◆ Try it ◆
Find the line with "scope (R247). -/" in the records below. Copy it and every line after it, up to and including the line with "f.code .load f.va f.d0 f.d1".
[[ Available records, beginning ]]
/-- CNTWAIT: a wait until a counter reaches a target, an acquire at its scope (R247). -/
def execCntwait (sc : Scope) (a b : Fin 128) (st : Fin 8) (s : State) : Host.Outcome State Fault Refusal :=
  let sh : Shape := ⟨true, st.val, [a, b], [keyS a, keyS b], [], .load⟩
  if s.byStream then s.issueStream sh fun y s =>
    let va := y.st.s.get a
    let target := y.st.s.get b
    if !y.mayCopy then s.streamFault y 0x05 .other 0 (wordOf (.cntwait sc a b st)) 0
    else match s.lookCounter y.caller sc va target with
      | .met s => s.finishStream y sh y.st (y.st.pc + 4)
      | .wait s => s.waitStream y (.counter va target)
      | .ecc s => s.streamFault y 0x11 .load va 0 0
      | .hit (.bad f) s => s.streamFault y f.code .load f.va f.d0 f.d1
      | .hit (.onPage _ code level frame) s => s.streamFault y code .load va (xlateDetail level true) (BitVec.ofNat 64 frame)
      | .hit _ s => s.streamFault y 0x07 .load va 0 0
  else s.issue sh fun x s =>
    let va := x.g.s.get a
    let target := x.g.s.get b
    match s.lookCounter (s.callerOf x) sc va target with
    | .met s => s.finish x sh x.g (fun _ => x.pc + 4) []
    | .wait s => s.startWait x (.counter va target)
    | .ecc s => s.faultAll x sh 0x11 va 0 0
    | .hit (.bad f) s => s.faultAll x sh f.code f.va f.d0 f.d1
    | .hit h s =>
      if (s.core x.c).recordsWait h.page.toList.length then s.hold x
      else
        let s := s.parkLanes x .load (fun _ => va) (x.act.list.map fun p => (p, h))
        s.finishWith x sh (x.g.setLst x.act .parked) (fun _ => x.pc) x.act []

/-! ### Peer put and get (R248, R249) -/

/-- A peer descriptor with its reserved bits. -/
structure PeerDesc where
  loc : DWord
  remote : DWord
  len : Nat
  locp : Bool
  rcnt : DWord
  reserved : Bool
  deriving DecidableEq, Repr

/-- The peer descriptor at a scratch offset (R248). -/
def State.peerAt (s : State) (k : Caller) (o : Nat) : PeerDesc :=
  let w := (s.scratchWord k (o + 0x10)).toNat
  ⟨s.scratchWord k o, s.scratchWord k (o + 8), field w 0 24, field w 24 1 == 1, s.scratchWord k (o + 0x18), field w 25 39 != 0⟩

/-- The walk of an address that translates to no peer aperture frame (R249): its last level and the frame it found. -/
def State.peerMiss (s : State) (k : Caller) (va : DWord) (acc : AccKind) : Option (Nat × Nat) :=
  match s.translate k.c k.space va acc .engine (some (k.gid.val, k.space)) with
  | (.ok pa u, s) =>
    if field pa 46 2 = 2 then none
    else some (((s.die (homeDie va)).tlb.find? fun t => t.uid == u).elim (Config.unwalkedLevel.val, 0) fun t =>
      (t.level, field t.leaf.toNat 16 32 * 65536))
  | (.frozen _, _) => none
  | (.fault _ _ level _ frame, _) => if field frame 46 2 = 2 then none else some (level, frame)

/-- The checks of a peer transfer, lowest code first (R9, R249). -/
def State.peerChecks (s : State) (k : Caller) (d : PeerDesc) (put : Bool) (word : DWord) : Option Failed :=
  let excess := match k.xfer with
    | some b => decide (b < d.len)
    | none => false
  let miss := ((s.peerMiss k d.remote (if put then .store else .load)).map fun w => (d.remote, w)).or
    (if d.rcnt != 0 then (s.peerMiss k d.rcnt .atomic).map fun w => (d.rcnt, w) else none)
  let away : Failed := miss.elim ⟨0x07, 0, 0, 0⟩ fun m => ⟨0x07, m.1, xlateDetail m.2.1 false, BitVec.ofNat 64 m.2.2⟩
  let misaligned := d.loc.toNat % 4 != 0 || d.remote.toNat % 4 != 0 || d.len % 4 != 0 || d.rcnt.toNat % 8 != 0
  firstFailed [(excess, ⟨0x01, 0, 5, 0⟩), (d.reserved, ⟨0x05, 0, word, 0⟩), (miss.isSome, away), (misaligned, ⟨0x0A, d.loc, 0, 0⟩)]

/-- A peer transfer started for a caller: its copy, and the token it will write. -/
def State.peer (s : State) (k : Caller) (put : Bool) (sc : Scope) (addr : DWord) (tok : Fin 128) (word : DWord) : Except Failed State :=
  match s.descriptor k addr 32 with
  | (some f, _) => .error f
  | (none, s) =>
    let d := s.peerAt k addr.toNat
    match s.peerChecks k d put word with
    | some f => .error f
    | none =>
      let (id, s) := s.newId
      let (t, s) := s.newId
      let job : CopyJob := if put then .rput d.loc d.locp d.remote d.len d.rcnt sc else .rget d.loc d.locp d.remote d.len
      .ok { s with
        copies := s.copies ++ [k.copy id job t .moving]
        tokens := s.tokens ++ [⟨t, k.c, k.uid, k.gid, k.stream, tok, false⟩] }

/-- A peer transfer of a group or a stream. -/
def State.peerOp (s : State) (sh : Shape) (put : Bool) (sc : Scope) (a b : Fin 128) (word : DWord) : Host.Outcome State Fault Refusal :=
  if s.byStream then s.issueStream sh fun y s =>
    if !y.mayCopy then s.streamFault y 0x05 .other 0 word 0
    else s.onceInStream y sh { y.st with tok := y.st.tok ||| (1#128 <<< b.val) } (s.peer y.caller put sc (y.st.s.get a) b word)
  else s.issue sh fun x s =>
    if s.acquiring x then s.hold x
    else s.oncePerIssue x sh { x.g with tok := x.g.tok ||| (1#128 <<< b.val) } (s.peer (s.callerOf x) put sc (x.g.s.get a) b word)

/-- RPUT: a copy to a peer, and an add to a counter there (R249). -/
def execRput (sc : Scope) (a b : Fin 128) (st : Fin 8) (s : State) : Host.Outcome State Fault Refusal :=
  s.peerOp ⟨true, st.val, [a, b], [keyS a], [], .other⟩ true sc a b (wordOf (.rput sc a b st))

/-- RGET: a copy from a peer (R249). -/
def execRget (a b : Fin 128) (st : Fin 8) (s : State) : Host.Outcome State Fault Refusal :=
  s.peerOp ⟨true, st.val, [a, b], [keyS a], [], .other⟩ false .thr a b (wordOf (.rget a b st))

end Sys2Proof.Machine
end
[[ Available records, end ]]
[[ Available records, beginning ]]
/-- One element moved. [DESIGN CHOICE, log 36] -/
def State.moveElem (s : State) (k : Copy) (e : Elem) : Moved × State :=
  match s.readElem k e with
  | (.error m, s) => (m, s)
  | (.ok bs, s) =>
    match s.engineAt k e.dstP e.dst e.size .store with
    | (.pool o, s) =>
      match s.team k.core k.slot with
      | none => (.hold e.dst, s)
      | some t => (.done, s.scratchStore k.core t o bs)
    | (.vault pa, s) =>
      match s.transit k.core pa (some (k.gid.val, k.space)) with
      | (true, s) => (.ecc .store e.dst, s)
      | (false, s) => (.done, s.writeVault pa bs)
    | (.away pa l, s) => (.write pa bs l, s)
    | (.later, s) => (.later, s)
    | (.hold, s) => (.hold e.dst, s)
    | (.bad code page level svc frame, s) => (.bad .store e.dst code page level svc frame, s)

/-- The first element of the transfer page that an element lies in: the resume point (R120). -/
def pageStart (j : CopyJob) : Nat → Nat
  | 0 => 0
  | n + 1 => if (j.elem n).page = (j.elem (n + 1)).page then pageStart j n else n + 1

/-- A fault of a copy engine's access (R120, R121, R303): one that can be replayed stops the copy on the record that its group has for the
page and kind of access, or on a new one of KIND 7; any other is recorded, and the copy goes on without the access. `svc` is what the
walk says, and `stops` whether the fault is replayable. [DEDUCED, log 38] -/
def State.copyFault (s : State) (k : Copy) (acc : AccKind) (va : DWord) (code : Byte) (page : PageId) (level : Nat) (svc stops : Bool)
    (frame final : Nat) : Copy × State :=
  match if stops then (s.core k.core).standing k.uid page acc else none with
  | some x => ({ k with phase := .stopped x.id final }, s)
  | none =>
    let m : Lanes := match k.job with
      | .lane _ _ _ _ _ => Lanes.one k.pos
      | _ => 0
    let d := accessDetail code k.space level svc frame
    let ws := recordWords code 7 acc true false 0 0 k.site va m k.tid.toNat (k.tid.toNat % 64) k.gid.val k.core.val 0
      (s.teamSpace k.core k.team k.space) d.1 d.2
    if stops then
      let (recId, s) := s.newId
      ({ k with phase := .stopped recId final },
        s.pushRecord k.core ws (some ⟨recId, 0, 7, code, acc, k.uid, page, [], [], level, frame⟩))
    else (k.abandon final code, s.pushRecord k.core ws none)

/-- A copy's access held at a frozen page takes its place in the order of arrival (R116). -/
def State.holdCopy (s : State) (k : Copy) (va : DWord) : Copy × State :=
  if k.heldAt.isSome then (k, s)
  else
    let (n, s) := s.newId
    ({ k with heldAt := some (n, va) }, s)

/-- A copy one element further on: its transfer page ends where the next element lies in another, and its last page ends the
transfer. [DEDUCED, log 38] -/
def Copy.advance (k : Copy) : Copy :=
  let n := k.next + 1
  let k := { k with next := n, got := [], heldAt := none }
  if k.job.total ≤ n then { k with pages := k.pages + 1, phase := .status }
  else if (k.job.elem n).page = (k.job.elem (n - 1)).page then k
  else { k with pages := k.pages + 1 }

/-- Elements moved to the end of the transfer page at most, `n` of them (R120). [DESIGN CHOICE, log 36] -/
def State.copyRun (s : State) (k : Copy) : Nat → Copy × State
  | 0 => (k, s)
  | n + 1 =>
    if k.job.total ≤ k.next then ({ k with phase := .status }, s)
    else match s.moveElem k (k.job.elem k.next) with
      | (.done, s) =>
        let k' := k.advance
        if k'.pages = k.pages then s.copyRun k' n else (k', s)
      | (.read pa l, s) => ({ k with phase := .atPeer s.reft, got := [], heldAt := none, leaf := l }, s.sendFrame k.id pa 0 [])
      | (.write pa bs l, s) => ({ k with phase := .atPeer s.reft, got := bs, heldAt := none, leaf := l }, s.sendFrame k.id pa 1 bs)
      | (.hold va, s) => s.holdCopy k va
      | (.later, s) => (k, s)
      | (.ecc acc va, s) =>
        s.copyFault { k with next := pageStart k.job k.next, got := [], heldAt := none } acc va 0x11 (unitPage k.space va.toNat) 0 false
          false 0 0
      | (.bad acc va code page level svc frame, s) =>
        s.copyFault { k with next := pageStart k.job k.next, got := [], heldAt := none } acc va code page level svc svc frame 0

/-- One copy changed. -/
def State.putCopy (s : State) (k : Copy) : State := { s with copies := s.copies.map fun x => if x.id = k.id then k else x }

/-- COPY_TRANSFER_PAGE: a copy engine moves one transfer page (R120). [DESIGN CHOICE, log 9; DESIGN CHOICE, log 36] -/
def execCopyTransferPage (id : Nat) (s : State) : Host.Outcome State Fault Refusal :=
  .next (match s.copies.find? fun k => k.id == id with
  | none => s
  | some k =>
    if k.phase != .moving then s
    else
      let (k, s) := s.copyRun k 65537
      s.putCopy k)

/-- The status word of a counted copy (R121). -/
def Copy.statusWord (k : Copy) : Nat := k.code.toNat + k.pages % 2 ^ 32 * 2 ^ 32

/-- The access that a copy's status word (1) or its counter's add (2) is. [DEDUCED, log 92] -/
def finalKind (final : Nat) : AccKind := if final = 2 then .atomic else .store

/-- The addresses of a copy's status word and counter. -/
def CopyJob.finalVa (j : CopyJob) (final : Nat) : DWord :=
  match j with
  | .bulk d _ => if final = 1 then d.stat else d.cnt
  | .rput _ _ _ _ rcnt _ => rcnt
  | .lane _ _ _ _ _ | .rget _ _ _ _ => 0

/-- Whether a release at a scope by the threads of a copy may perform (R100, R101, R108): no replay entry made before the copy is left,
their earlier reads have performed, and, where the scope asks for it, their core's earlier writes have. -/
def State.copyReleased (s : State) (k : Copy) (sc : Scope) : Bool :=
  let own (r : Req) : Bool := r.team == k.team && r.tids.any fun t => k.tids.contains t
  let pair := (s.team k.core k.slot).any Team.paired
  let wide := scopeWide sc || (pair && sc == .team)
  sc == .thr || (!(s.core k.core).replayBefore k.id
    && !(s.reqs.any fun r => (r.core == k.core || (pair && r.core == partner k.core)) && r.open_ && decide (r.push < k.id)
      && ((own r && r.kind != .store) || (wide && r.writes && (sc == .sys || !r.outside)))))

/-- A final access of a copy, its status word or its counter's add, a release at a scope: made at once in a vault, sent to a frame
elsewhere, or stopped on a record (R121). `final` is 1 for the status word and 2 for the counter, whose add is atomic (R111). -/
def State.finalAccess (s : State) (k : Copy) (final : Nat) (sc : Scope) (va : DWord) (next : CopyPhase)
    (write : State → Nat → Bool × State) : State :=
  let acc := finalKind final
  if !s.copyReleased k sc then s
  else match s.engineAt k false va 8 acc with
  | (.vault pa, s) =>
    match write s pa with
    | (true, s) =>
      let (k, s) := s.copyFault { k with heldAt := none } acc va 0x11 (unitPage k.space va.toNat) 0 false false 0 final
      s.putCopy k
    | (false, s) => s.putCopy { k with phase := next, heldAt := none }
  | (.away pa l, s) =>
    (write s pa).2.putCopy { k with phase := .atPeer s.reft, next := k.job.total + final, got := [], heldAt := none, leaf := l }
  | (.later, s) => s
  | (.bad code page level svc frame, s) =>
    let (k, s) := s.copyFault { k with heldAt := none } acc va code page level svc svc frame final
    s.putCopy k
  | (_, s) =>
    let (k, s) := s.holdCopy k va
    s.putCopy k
[[ Available records, end ]]
[[ Available records, beginning ]]
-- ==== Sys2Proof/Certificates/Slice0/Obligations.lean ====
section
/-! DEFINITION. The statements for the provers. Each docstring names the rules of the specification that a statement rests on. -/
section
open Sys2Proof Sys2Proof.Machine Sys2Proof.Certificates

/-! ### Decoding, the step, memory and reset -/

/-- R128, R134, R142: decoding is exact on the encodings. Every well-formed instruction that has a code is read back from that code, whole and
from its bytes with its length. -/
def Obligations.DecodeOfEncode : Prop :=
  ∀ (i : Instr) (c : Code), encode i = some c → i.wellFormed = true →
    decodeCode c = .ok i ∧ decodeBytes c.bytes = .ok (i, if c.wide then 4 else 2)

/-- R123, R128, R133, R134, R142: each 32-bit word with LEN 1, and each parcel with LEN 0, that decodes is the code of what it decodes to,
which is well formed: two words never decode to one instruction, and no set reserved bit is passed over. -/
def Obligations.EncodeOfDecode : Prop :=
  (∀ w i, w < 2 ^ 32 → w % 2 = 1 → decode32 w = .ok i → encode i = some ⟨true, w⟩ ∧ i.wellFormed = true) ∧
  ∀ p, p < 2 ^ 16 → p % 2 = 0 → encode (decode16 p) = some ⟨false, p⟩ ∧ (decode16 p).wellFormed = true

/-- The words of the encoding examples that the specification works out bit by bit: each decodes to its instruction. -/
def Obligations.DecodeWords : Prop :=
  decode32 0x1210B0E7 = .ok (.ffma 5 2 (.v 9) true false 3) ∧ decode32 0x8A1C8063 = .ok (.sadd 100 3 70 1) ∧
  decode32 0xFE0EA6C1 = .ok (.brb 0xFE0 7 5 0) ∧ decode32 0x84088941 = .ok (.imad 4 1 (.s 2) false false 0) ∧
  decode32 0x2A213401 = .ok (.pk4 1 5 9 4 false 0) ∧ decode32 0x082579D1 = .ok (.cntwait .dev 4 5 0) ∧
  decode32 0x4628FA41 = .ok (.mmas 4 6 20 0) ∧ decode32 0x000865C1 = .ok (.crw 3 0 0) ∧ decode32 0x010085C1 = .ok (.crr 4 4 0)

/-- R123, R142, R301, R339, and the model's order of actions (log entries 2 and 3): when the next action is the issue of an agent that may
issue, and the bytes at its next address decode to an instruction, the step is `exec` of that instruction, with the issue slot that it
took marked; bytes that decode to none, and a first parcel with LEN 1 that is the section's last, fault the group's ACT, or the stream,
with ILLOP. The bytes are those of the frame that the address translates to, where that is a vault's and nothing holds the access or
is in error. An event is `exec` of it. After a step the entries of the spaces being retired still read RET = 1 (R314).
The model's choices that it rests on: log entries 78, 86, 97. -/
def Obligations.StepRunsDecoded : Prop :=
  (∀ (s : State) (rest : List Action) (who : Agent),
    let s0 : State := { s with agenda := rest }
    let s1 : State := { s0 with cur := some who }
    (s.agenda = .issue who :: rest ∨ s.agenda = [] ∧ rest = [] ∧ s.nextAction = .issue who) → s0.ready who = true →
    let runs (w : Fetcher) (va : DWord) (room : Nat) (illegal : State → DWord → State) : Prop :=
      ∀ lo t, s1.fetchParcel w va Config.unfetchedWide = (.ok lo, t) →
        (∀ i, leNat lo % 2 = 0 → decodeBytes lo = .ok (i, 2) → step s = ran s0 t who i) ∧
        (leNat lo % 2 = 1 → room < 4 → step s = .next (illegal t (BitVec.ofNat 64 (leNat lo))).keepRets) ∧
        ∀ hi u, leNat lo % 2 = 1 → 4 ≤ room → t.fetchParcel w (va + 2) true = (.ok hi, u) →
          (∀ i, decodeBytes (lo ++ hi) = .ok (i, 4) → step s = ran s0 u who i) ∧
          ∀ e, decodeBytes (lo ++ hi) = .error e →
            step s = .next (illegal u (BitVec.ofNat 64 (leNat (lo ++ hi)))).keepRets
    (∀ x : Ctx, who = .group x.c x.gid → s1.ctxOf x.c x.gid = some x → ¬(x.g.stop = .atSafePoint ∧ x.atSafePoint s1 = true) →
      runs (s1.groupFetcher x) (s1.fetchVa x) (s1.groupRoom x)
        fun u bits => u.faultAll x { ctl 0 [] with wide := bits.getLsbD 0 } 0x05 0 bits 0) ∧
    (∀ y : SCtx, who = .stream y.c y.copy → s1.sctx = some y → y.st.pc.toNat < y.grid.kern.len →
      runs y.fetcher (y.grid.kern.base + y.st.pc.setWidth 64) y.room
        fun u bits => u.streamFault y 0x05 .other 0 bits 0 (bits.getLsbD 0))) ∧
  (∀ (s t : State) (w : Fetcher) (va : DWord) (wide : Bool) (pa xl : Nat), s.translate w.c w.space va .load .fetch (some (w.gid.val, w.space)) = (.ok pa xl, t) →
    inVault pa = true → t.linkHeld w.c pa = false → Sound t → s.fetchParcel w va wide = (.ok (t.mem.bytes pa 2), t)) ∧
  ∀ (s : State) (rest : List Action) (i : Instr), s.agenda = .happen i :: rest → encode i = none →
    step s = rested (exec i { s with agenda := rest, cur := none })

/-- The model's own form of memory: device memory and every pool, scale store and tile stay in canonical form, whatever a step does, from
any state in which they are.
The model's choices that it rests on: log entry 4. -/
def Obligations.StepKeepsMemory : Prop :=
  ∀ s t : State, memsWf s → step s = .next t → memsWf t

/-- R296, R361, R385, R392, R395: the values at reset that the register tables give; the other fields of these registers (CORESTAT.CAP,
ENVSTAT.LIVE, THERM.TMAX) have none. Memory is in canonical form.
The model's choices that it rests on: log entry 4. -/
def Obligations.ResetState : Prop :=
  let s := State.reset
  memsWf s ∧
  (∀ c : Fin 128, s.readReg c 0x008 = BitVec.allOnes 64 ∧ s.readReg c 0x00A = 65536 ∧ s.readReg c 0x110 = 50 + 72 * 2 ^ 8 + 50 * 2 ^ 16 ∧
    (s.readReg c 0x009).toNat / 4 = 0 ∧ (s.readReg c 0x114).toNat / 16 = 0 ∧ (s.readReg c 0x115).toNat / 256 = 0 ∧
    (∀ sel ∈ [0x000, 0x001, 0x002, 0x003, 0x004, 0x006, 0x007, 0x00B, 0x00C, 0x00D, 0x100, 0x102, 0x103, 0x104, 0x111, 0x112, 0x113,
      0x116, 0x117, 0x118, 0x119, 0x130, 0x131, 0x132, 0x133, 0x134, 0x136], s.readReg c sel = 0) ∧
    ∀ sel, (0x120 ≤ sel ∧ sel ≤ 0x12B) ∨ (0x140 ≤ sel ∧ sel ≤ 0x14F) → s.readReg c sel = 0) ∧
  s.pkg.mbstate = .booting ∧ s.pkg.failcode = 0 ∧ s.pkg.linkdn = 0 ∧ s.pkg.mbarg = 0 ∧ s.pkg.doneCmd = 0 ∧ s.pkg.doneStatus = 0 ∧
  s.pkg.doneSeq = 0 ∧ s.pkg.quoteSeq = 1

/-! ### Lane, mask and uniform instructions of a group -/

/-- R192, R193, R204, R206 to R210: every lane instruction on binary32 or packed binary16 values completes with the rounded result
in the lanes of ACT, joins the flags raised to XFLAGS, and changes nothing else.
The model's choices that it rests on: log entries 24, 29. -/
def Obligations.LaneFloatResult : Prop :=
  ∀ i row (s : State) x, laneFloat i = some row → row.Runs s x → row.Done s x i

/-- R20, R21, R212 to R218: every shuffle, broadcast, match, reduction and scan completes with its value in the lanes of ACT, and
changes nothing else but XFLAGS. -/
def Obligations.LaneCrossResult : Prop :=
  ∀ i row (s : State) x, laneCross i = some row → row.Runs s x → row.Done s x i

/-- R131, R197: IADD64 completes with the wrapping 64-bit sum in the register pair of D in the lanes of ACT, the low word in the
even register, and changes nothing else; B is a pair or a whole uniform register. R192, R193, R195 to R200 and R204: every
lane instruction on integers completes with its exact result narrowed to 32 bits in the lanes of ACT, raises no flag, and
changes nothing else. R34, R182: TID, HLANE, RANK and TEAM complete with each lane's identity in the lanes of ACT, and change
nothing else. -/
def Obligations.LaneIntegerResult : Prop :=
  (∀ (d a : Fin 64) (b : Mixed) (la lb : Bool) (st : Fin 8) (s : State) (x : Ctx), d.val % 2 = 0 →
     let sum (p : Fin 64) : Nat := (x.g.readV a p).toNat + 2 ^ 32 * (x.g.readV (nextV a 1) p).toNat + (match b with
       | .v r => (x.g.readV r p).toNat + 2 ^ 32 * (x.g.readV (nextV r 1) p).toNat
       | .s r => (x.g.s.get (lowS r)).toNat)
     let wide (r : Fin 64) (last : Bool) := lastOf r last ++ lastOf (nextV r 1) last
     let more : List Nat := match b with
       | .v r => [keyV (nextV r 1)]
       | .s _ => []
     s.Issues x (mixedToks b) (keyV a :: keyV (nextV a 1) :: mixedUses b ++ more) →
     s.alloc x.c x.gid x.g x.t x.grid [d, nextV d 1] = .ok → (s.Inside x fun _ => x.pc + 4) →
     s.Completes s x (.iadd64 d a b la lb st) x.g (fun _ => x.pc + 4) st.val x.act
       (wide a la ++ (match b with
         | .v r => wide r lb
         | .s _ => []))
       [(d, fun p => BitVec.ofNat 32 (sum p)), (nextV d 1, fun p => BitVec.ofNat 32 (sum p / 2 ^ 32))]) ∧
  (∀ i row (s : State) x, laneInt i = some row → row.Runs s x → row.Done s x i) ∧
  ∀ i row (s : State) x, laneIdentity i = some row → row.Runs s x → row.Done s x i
[[ Available records, end ]]
◆ Written response ◆
/-- CNTWAIT: a wait until a counter reaches a target, an acquire at its scope (R247). -/
def execCntwait (sc : Scope) (a b : Fin 128) (st : Fin 8) (s : State) : Host.Outcome State Fault Refusal :=
  let sh : Shape := ⟨true, st.val, [a, b], [keyS a, keyS b], [], .load⟩
  if s.byStream then s.issueStream sh fun y s =>
    let va := y.st.s.get a
    let target := y.st.s.get b
    if !y.mayCopy then s.streamFault y 0x05 .other 0 (wordOf (.cntwait sc a b st)) 0
    else match s.lookCounter y.caller sc va target with
      | .met s => s.finishStream y sh y.st (y.st.pc + 4)
      | .wait s => s.waitStream y (.counter va target)
      | .ecc s => s.streamFault y 0x11 .load va 0 0
      | .hit (.bad f) s => s.streamFault y f.code .load f.va f.d0 f.d1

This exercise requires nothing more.